PNG needs to tap tourism potential

Letters, Normal

The National, Tuesday 22nd November 2011

Prime Minister Peter O’Neill ad­mitted PNG was a failed state when he lamented on the national scorecard a few weeks ago.
Most of the services like hospitals, roads, schools and general infrastructure are falling apart.
The rapid development in technology has led to an imbalance and disparity between the urban and rural areas.
If we were to sit back and pretend all is well, we will not move forward.
White collar crime is also eating away PNG’s fabric.
But PNG is not poor.

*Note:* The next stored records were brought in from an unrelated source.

-- ==== Sys2Proof/Tests/Slice0.lean ====
section
/-! SUPPORT. Tests, each with the place in spec/ its expected result comes from, and for every obligation with
hypotheses the witness that meets them. -/

namespace Sys2Proof.Tests

open Sys2Proof Sys2Proof.Machine

/-! ### Small states -/

/-- The state after step 3 of 95_test_vectors.md 2.6: `M` = 64, `K` = 3, `BITS` = [0x8000000000000003]. -/
def filter64 : State :=
  { State.reset with cfg := true, m := 64, k := 3, bits := { len := 1, mem := [(0, 0x8000000000000003)] } }

/-- The state after line 2 of program P3: `M` = 128, `K` = 3, bits 9, 61 and 99 set. -/
def filter128 : State :=
  { State.reset with cfg := true, m := 128, k := 3,
                     bits := { len := 2, mem := [(0, 0x2000000000000200), (1, 0x0000000800000000)] } }

/-- A state with one host event to come. -/
def waiting (s : State) (e : HostEvent) : State := s.setInbox [e]

theorem filter64_inv : EngineInv filter64 where
  store_wf := rfl
  no_request := rfl
  unconfigured := fun h => by cases h
  configured := fun _ => ⟨rfl, Nat.le_refl _, mMax_bounds.2.1, by decide, rfl, rfl⟩

theorem reset_inv : EngineInv State.reset where
  store_wf := rfl
  no_request := rfl
  unconfigured := fun _ => ⟨rfl, rfl, rfl, rfl⟩
  configured := fun h => by cases h

theorem filter64_put (data : List Byte) : ∃ t, exec (.put data) filter64 = .next t := by
  obtain ⟨_, _, h⟩ := execPut_of_inv filter64_inv rfl data
  exact ⟨_, h⟩

theorem filter64_query (data : List Byte) : ∃ t, exec (.query data) filter64 = .next t := by
  obtain ⟨_, _, h⟩ := execQuery_of_inv filter64_inv rfl data
  exact ⟨_, h⟩

/-- RECONSTRUCT of one word succeeds in every state. -/
theorem reconstruct_one_word (k : Word) (hk : k ≠ 0) (w : Word) (s : State) :
    ∃ t, exec (.reconstruct 0 k [w]) s = .next t := by
  have hf : fitsCapacity (wordsCapacity [w]) = true := (fitsCapacity_iff _).2 mMax_bounds.2.1
  have hn : ¬ ([w].length = 0 ∨ k = 0 ∨ implemented 0 = false) := by
    rintro (h | h | h)
    · cases h
    · exact hk h
    · exact absurd h (by rw [show implemented 0 = true from rfl]; decide)
  exact ⟨_, (if_neg hn).trans (if_pos hf)⟩

/-! ### WellFormed: each check refuses an ill-formed term -/

theorem test_wellFormed_reconstruct_refuses : WellFormed (.reconstruct 0 3 (List.replicate (2 ^ 64) 0)) = false := by
  simp only [WellFormed, fitsCountWord, List.length_replicate, Nat.lt_irrefl, decide_false]

theorem test_wellFormed_put_refuses : WellFormed (.put (List.replicate (2 ^ 64) 0)) = false := by
  simp only [WellFormed, fitsCountWord, List.length_replicate, Nat.lt_irrefl, decide_false]

theorem test_wellFormed_query_refuses : WellFormed (.query (List.replicate (2 ^ 64) 0)) = false := by
  simp only [WellFormed, fitsCountWord, List.length_replicate, Nat.lt_irrefl, decide_false]

theorem test_wellFormed_accepts_longest : WellFormed (.put (List.replicate (2 ^ 64 - 1) 0)) = true := by
  simp only [WellFormed, fitsCountWord, List.length_replicate, decide_eq_true_eq]
  omega

/-! ### Decode: words written out from 30_encoding.md (Table R56, R51, R55, section 7) and 95_test_vectors.md P1 -/

theorem test_decode_config :
    decode (.command [0x0000000000000301, 0x00000000000003BF, 0x0000000000000007]) = .ok (.config 3 959 7) := by decide

theorem test_decode_reconstruct :
    decode (.command [0x0000000000000002, 0x2, 0x3, 0x2000000000000200, 0x0000000800000000]) =
      .ok (.reconstruct 0 3 [0x2000000000000200, 0x0000000800000000]) := by decide

theorem test_decode_setStrategy : decode (.command [0x000000000000FF03]) = .ok (.setStrategy 255) := by decide

/-- P1 line 5: the 21 bytes of "this_is_a_test_string". -/
def fixtureBytes : List Byte :=
  [0x74, 0x68, 0x69, 0x73, 0x5f, 0x69, 0x73, 0x5f, 0x61, 0x5f, 0x74, 0x65, 0x73, 0x74, 0x5f, 0x73, 0x74, 0x72, 0x69,
   0x6e, 0x67]

theorem test_decode_put :
    decode (.command [0x04, 0x15, 0x5F73695F73696874, 0x735F747365745F61, 0x000000676E697274]) =
      .ok (.put fixtureBytes) := by decide

theorem test_decode_query_empty : decode (.command [0x05, 0x00]) = .ok (.query []) := by decide

theorem test_decode_query_eight_bytes :
    decode (.command [0x05, 0x08, 0x5F73695F73696874]) =
      .ok (.query [0x74, 0x68, 0x69, 0x73, 0x5f, 0x69, 0x73, 0x5f]) := by decide

theorem test_decode_readM : decode (.command [0x0000000000000006]) = .ok .readM := by decide

theorem test_decode_readK : decode (.command [0x0000000000000007]) = .ok .readK := by decide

It is one of the richest nations in the world.
It has mineral resources, human resources and natural resources such as scenic views, natural wonders, mystic and mythical folklores, marine lives and sandy beaches, picture-book landscapes, emerald waterways, trees, landmass, etc.
These resources are not being fully tapped.
We need someone to sit down and identify, prioritise, plan and develop these resources by aligning the tourism and hospitality industry.
Take for example, in a gorge called Wara Waghi in the Nipa-Kutubu district, there is a “magic” river called Hukir which flows out and down a dry river bed through a huge cave “when instructed” by the people.
Its ability to obey instructions is a very unique feature unlike any found or known in the world.
This could be one of the biggest tourist products with a potential bigger than the LNG project.
However, its remote location and inaccessibility hampers its potential.
Another wonder is the Beaver Falls near Kantobo village in Lake Kutubu, Southern Highlands.
If Niagara Falls along the US-Canada border can lure 20 million tourists a year, Beaver Falls has the potential to draw just as many people, if not more, given its pristine state, natural surrounding, stunning display and other water spots upstream.
Can you imagine 20 million tourists flooding into the area?
The rural economy would be flourishing and become a hive of econo­mic activity.
There are similar natural tourists resources throughout PNG.
We have more than 800 unique cultures and traditions.
They can be institutionalised and developed to lure tourists from all over the world.
Countries like United Arabs Emirates, Israel or other desert nations are flourishing because of tourism.
If we want to improve the national scorecard, then we must start with the rural areas.
One way forward is to research, identify, collate, formulate policies, develop, promote and market the abundance of tourist resources.
Simple, rural tourism is a way forward.